Monday, June 14, 2004

Some More Hands of Note

Thought I'd pass along a couple of interesting hands and my perspective on them from this past weekend. All action occurs at the $25NL tables on PartyPoker.

First hand of note has me holding Q,9 diamonds on the button. I call a modest pre-flop raise of $1.00 from the UTG player as do 3 others. The flop is Q,6,6 - one of the 6's being the diamonds. The BB bets out $1 again, the UTG calls and I am the third and final player in to see the turn. At this point I'm thinking one of the two other players has a 6 due to this being Party Poker and all. The turn is the K of diamonds, leaving me with a flush draw and middle two pair. Neither of these hands is great at the moment, but based on my assumption of one or both of the others holding a 6, I feel I can see one more card if the price is right. BB bets out only $2 and the UTG calls as do I. The final card is the 3 of diamonds giving me a decent flush as only the Ax diamonds beats me. Still holding to my assumption about the 6's and realizing either one of them could have just drawn the full house, I await the betting. Amazingly, both the BB and UTG check to me. At this point, my thoughts are pretty much confirmed that they've been slow playing their 6 and neither has caught the boat. If they had, they'd bet into me as there's not a big reason to believe that I would bet and give them the opportunity to check-raise. So I bet out $5 into a $10 pot. The BB simply calls, but the UTG raises it to $20. Now I'm thinking this is a last ditch effort on his part to buy the pot. If he were truly a shark and was holding the boat, he would let me draw out my flush and then hammer me. I wasn't giving him that much credit though. So I call the $20. The BB then goes all-in for an additional $5 and then the UTG goes all in. Well now I'm pot committed and call the final $10 or so. Result: My flush is good and I don't end up seeing what either player had. They leave the table having been busted out and I take in a nice $81 pot. Lesson learned: I'm not a big fan of slow-playing small trips like that if in fact that is what they had. Any overcard that pairs the board immediately drops your boat to 2nd best, let alone allowing someone to draw out a flush or straight.
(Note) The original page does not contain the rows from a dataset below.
/-- After the load a step leaves it over, but for a power-on reset, which begins a new one. -/
theorem exec_keeps_loadInv_after {i : Instr} {s t : State} (hl : s.load = none) (h : exec i s = .next t) :
    LoadInv t := by
  cases hi : scannerActs i with
  | false => exact loadInv_of_load_none ((exec_keeps_scanner hi h).1.trans hl)
  | true =>
    cases i with
    | powerOnReset => exact of_next h (loadInv_powerOn s)
    | startUpLoadEnd =>
      refine of_next h ?_
      split
      · exact loadInv_startUp s
      · exact loadInv_of_load_none hl
    | restart p =>
      exact of_next h (command_preserves (fun _ => loadInv_of_load_none hl)
        (fun u hu => controlled_preserves (fun hn => loadInv_restartBody hn p) hu) (fun r u hu => hu.setResult p r)
        (loadInv_of_load_none hl))
    | zoneLineSlotCompletion | retardExpiry | resetExpiry | settleExpiry | windowExpiry =>
      refine of_next h (loadInv_of_load_none ?_)
      (repeat' split) <;> simp [hl, windowLines_load]
    | isolateLine p line => exact of_next h (loadInv_of_load_none (command_load_none hl (isolateLineBody_load line)))
    | restoreLine p line => exact of_next h (loadInv_of_load_none (command_load_none hl (restoreLineBody_load line)))
    | resetRegime p => exact of_next h (loadInv_of_load_none (command_load_none hl resetRegimeBody_load))
    | _ => cases hi

/-- Every step of the queue keeps the reset values of the load in progress, if one is. -/
theorem exec_keeps_loadInv {i : Instr} {s t : State} (hs : LoadInv s) (h : exec i s = .next t) : LoadInv t := by
  by_cases hl : s.load = none
  · exact exec_keeps_loadInv_after hl h
  · by_cases hon : i = .powerOnReset
    · subst hon
      exact of_next h (loadInv_powerOn s)
    · by_cases hend : i = .startUpLoadEnd
      · subst hend
        refine of_next h ?_
        split
        · exact loadInv_startUp s
        · exact hs
      · exact (exec_keeps_dormant (hs.dormant hl) hon hend h).loadInv

/-- Settles O22: during the load nothing acts but the load, a store write and the ports; after it the law claims
nothing until a power-on reset, which sets the reset values itself. -/
theorem stepKeepsLoadLaw : Obligations.StepKeepsLoadLaw := by
  intro s t hs h
  unfold step at h
  split at h
  · refine of_next h fun hl => ?_
    have hd : Dormant s := hs.dormant (mt (tickTimer_eq_none_iff _).mpr hl)
    exact hd.tick.loadInv hl
  · next i rest _ =>
    have hrest : LoadInv { s with pending := rest } := hs
    exact exec_keeps_loadInv hrest h

end Sys2Proof.Machine
end

section
/-! SUPPORT. The end of the start-up load (O25). -/

namespace Sys2Proof.Machine

/-- Every role receives STARTED (the table of R178). -/
theorem receives_started (r : Role) : receives r &&& Notice.bit .started ≠ 0 := by
  cases r <;> decide

/-- A group's target is its designated floor while no fire stands there (R93). -/
theorem targetOf_of_no_fire {s : State} (g : Fin 3) (h : ∀ f : Fin 48, s.floors[f].alarmCount = 0) :
    targetOf s g = if s.config.lgroups[g].present then some s.config.lgroups[g].designated else none := by
  have hfire : (fireFloors s).has s.config.lgroups[g].designated = false := by
    simpa [fireFloors] using fun _ => h s.config.lgroups[g].designated
  simp only [targetOf, hfire, Bool.false_and, Bool.false_eq_true, if_false]

/-! ## Every block's start-up state -/

section
variable {s : State}

theorem startBlocks_line (i : Fin 64) :
    (startBlocks s).lines[i] =
      { lineReset with state := if s.config.lines[i].mode = .unused then .unused else .normal } :=
  getElem_tabulate _ _ _

theorem startBlocks_lgroup (h : Dormant s) (g : Fin 3) :
    (startBlocks s).lgroups[g] =
      { lgroupReset with
        target := if s.config.lgroups[g].present then some s.config.lgroups[g].designated else none } := by
  have hfloors : ∀ f : Fin 48, s.floors[f].alarmCount = 0 := fun f => by rw [h.floor f]; rfl
  refine (getElem_tabulate _ _ _).trans ?_
  simp only [targetOf_of_no_fire g hfloors, h.lgroup g]

theorem startBlocks_car (h : Dormant s) (c : Fin 12) :
    (startBlocks s).cars[c] =
      { carReset with
        timer := if s.config.cars[c].present then some (1000 * s.config.system.carTimeout) else none } := by
  refine (getElem_tabulate _ _ _).trans ?_
  simp only [startCar, h.car c, carTime, seconds, Nat.mul_comm 1000]
  split <;> rfl

theorem startBlocks_dgroup (h : Dormant s) (g : Fin 16) :
    (startBlocks s).dgroups[g] =
      { dgroupReset with state := if s.config.dgroups[g].present then .resecureWait else .secured } := by
  refine (getElem_tabulate _ _ _).trans ?_
  simp only [startDGroup, h.dgroup g]
  split <;> rfl

end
The second hand is where I'm handed my ass back to me on a plate. I'm holding A,10 and see an A,10,9 flop with two other callers. The 9 and 10 are hearts so I'm not giving anyone the chance to draw their flush, so I bet out $3 into a $2.75 pot. I'm called by both remaining players and a rag hits fourth street. I again bet out $3 and am raised to $6 by one of the players to my left, third player folds. At this point I should have stopped and did some thinking. My rushed analysis concluded that he had A,K or A,Q and thought he out kicked me. So when another rag hits the river, I put the player all-in for about $21. He makes a very easy call and his trip 9's take the pot. So I go from about $104 to $75 and decide to quit for a bit. Lesson learned: When you're raised back by a person smooth calling you all the way after a rag hits, they have a really good hand more often than not.

Not much else to say, hope you enjoyed the show.